Publishing All Research Objects
Since we not only publish data, but also research, code, workflows and virtual machines and Containers, it’s only fitting that we highlight exemplar articles that showcase the variety of research objects that we publish. With regards to virtual containers, such as Docker, our Galaxy series has seen the addition of two new papers utilizing this technology. Last August we published a Technical Note where the sequence comparison tool suite BLAST+ was wrapped for easier use with the Galaxy workflow system, and was also made available in MyExperiment and as a Docker Image. Another paper published early this month describes how data from the OpenLifeData2SADI project is merged with other SADI services using Galaxy and Docker, further enhancing reproducibility and sharing of complex data retrieval and analysis workflows. Docker seems to be a technology of its time, and the bioboxes community published a call-to-arms with us trying to define standards for interoperability in container publishing. Further demonstrating it utility, we also published a Data Note that perfectly demonstrated the potential of Docker to tackle problems of un-reproducible research, with all the open data and code published in a containerized form the reviewers managed to exactly recreate the details presented in the paper. This research also allowed the authors to tackle climate change through the characterization of complex communities of micro-organisms in a biogas plant that generates heat and power from maize silage and pig manure. You can read more about this state-of-the art method of publishing research in our blog.

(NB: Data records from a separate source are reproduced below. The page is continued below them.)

-- ==== Sys2Proof/Laws/Bus.lean ====
section
/-!
SUPPORT. What the shared operations can do, said once: every change an event of a bus or a timer makes is a sequence of the changes
of `BusChange`. One lemma for each operation; the laws of Safety.lean follow for all of them together.
-/
namespace Sys2Proof.Machine

/-- R12 for one port. -/
def PortState.lawful (r : PortState) : Prop := r.phase.unrouted = true → r.snapshot = none

/-- The credits a record holds itself: a frame in assembly and the responses waiting. -/
def PortState.credits (r : PortState) : Nat := one r.assembler.isSome + r.responses.length

/-- The changes an event of a bus or a timer is made of. -/
inductive BusChange : State → State → Prop where
  | refl (s : State) : BusChange s s
  | seq {s t u : State} : BusChange s t → BusChange t u → BusChange s u
  | port {s : State} {p : Port} {f : PortState → PortState} (hc : (f (s.port p)).credits ≤ (s.port p).credits)
      (hs : (s.port p).lawful → (f (s.port p)).lawful) : BusChange s (s.updPort p f)
  | seg {s : State} {g : Seg} {f : SegState → SegState} (h : (s.seg g).lawful → (f (s.seg g)).lawful) :
      BusChange s (s.updSeg g f)
  | note (s : State) (k : Kind) (p : Option PortPos) (g : Option SegPos) (n : Option Nat) (d : Half) :
      BusChange s (note k p g n d s)
  | lease (s : State) (l : Option Nat) : BusChange s { s with lease := l }
  | frame {s : State} {p : Port} (e : QEntry) (he : e.port = p) (h : (s.port p).assembler.isSome = true) :
      BusChange s { (s.updPort p fun r => { r with assembler := none }) with cmdQueue := s.cmdQueue ++ [e] }
  | openFrame {s : State} {p : Port} {f : PortState → PortState} (h : creditFree s p = true)
      (hr : (f (s.port p)).responses = (s.port p).responses)
      (hs : (s.port p).lawful → (f (s.port p)).lawful) : BusChange s (s.updPort p f)
  | answer {s : State} {g : Seg} {r : SegReset} (status : Status) (payload : List Byte)
      (h : s.segResets.find? (fun x => x.seg == g) = some r) :
      BusChange s
        (respond r.port status r.tag payload
          { s with segResets := s.segResets.filter fun x => !(x.seg == g) })

namespace BusChange

/-- A change of a record that touches neither its assembler, its responses, its phase nor its snapshot. -/
theorem port' {s : State} {p : Port} {f : PortState → PortState}
    (h : ∀ r, (f r).assembler = r.assembler ∧ (f r).responses = r.responses ∧ (f r).phase = r.phase
      ∧ (f r).snapshot = r.snapshot) : BusChange s (s.updPort p f) := by
  obtain ⟨h1, h2, h3, h4⟩ := h (s.port p)
  refine port ?_ ?_
  · simp only [PortState.credits, h1, h2]; exact Nat.le_refl _
  · intro hl; simpa only [PortState.lawful, h3, h4] using hl

/-- A change of a record to a phase that may hold a snapshot. -/
theorem portRouted {s : State} {p : Port} {f : PortState → PortState}
    (h : ∀ r, (f r).assembler = r.assembler ∧ (f r).responses = r.responses ∧ (f r).phase.unrouted = false) :
    BusChange s (s.updPort p f) := by
  obtain ⟨h1, h2, h3⟩ := h (s.port p)
  refine port ?_ ?_
  · simp only [PortState.credits, h1, h2]; exact Nat.le_refl _
  · intro _ hu; rw [h3] at hu; exact absurd hu (by decide)

/-- A change of a record that leaves it without a snapshot. -/
theorem portBare {s : State} {p : Port} {f : PortState → PortState}
    (h : (f (s.port p)).credits ≤ (s.port p).credits) (h3 : (f (s.port p)).snapshot = none) :
    BusChange s (s.updPort p f) :=
  port h fun _ _ => h3

/-- A change of a segment that touches neither its owner, its wait list nor its state. -/
theorem seg' {s : State} {g : Seg} {f : SegState → SegState}
    (h : ∀ c, (f c).owner = c.owner ∧ (f c).waiters = c.waiters ∧ (f c).cond = c.cond) :
    BusChange s (s.updSeg g f) := by
  refine seg ?_
  obtain ⟨h1, h2, h3⟩ := h (s.seg g)
  intro hl
  unfold SegState.lawful at *
  rw [h1, h2, h3]
  exact hl

/-- A fold of changes is a change. -/
theorem foldl {α : Type} {f : State → α → State} (h : ∀ t x, BusChange t (f t x)) :
    ∀ (l : List α) (s : State), BusChange s (l.foldl f s)
  | [], s => refl s
  | x :: l, s => seq (h s x) (foldl h l (f s x))

end BusChange

open BusChange

/-! ### Ops.lean -/

theorem busChange_notePort (k : Kind) (p : Port) (g : Option Seg) (n : Option Nat) (d : Half) (s : State) :
    BusChange s (notePort k p g n d s) := .note s _ _ _ _ _

theorem busChange_updLeg (p : Port) (g : Seg) (f : Leg → Leg) (s : State) : BusChange s (updLeg p g f s) :=
  port' fun _ => ⟨rfl, rfl, rfl, rfl⟩

theorem busChange_dropEndedLeg (p : Port) (g : Seg) (s : State) : BusChange s (dropEndedLeg p g s) :=
  port' fun _ => ⟨rfl, rfl, rfl, rfl⟩

theorem busChange_dropSnapshot (p : Port) (s : State) : BusChange s (dropSnapshot p s) := by
  refine seq ?_ (portBare (Nat.le_refl _) rfl)
  refine BusChange.foldl ?_ _ s
  intro t g
  exact seg' fun _ => ⟨rfl, rfl, rfl⟩

theorem busChange_holdScl (p : Port) (s : State) : BusChange s (holdScl p s) := port' fun _ => ⟨rfl, rfl, rfl, rfl⟩

theorem busChange_giveAck (p : Port) (a : Ack) (s : State) : BusChange s (giveAck p a s) :=
  port' fun _ => ⟨rfl, rfl, rfl, rfl⟩

theorem busChange_supply (p : Port) (b : Byte) (s : State) : BusChange s (supply p b s) :=
  port' fun _ => ⟨rfl, rfl, rfl, rfl⟩

theorem busChange_toDrain (p : Port) (s : State) : BusChange s (toDrain p s) :=
  portRouted fun _ => ⟨rfl, rfl, rfl⟩

theorem busChange_startClock (g : Seg) (s : State) : BusChange s (startClock g s) := seg' fun _ => ⟨rfl, rfl, rfl⟩

theorem busChange_retimeStall (p : Port) (s : State) : BusChange s (retimeStall p s) :=
  port' fun _ => ⟨rfl, rfl, rfl, rfl⟩

theorem busChange_retimeQuiet (g : Seg) (s : State) : BusChange s (retimeQuiet g s) := seg' fun _ => ⟨rfl, rfl, rfl⟩

theorem busChange_retime (s : State) : BusChange s (retime s) :=
  seq (seq (seq (seq (seq (busChange_retimeQuiet .s3 s) (busChange_retimeQuiet .s2 _))
    (busChange_retimeQuiet .s1 _)) (busChange_retimeQuiet .s0 _)) (busChange_retimeStall .u1 _))
    (busChange_retimeStall .u0 _)

/-- A segment whose owner becomes none, in a state other than OWNED, is lawful. -/
theorem SegState.lawful_unowned {c d : SegState} (h : c.lawful) (ho : d.owner = none) (hw : d.waiters = c.waiters)
    (hc : d.cond ≠ .owned) : d.lawful := by
  unfold SegState.lawful at *
  rw [ho, hw]
  exact ⟨h.1, (fun _ e => nomatch e), (fun _ e => nomatch e), (fun e => nomatch e), (fun e => absurd e hc)⟩

theorem busChange_release (g : Seg) (foreign : Bool) (s : State) : BusChange s (release g foreign s) := by
  refine seg fun h => SegState.lawful_unowned h rfl rfl ?_
  show (if _ then _ else _) ≠ _
  split
  · exact fun e => nomatch e
  · split <;> exact fun e => nomatch e

theorem busChange_startAttempt (g : Seg) (s : State) : BusChange s (startAttempt g s) :=
  seg' fun _ => ⟨rfl, rfl, rfl⟩

theorem busChange_beginRecovery_none (g : Seg) (s : State) : BusChange s (beginRecovery g none s) := by
  refine seq ?_ (busChange_startAttempt g _)
  refine seg fun h => SegState.lawful_unowned h rfl rfl ?_
  intro e
  cases e

theorem busChange_beginRecovery_mgmt (g : Seg) (s : State) (hw : Claimant.mgmt ∉ (s.seg g).waiters) :
    BusChange s (beginRecovery g (some .mgmt) s) := by
  refine seq (seg fun h => ?_) (busChange_startAttempt g _)
  refine ⟨h.1, ?_, fun p e => ?_, (fun _ => Or.inr rfl), fun e => ?_⟩
  · intro x e hx
    cases e
    exact hw hx
  · cases e
  · cases e

theorem busChange_closeSegment (g : Seg) (c : Option Byte) (s : State) : BusChange s (closeSegment g c s) := by
  have h : BusChange s (s.updSeg g fun x => { x with activity := some (.closing c) }) := seg' fun _ => ⟨rfl, rfl, rfl⟩
  unfold closeSegment
  generalize (s.seg g).activity = a
  rcases a with _ | ((_ | _ | _) | _ | _ | _ | _)
  case some.addressing.waitFresh => exact busChange_release g _ s
  case some.closing => exact .refl s
  case some.paused => exact seq h (busChange_startClock g _)
  all_goals exact h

2014 was the year we gave you 3D images of earthworms and MRI data of blood perfusion through the myocardium presented in a virtual machine; this year, we have published beautiful brooding brittle star images, in coordination with supporting research published in the African Journal of Marine Science. We also published a Q&A blog with lead author, Jannes Landschoff. In addition, we published a data note showcasing benchmark 3D-MALDI imaging datasets and algorithms collected from five samples using two types of 3D imaging MS – a method challenged by the lack of publicly available benchmark datasets and tools.
More Big Data
Thrown into the mix is another extremely large dataset representing 12Tb of genome sequence data and assemblies from the Canadian Cattle Genome Project. This is the second largest dataset we have published after the 13Tb of genome sequence data from the 3,000 Rice Genome project released last year on World Hunger Day.
From a different field, we published a Database (LAGOS) aimed at connecting lake temporal and satellite data, as part of our “Big Data in Ecology” series. Created by Pat Sorrano and coauthors, LAGOS is a multi-scaled geospatial temporal ecology database bringing together the many different, scattered and disparate data on ecosystems – its open-science perspective helping address the challenges of reproducibility. Pat gives us more insight into the challenges of large-scale data integration in her Q&A blog here. With just a few of our highlights from 2015, our Team can only expect more exciting things to come in 2016, so watch this space!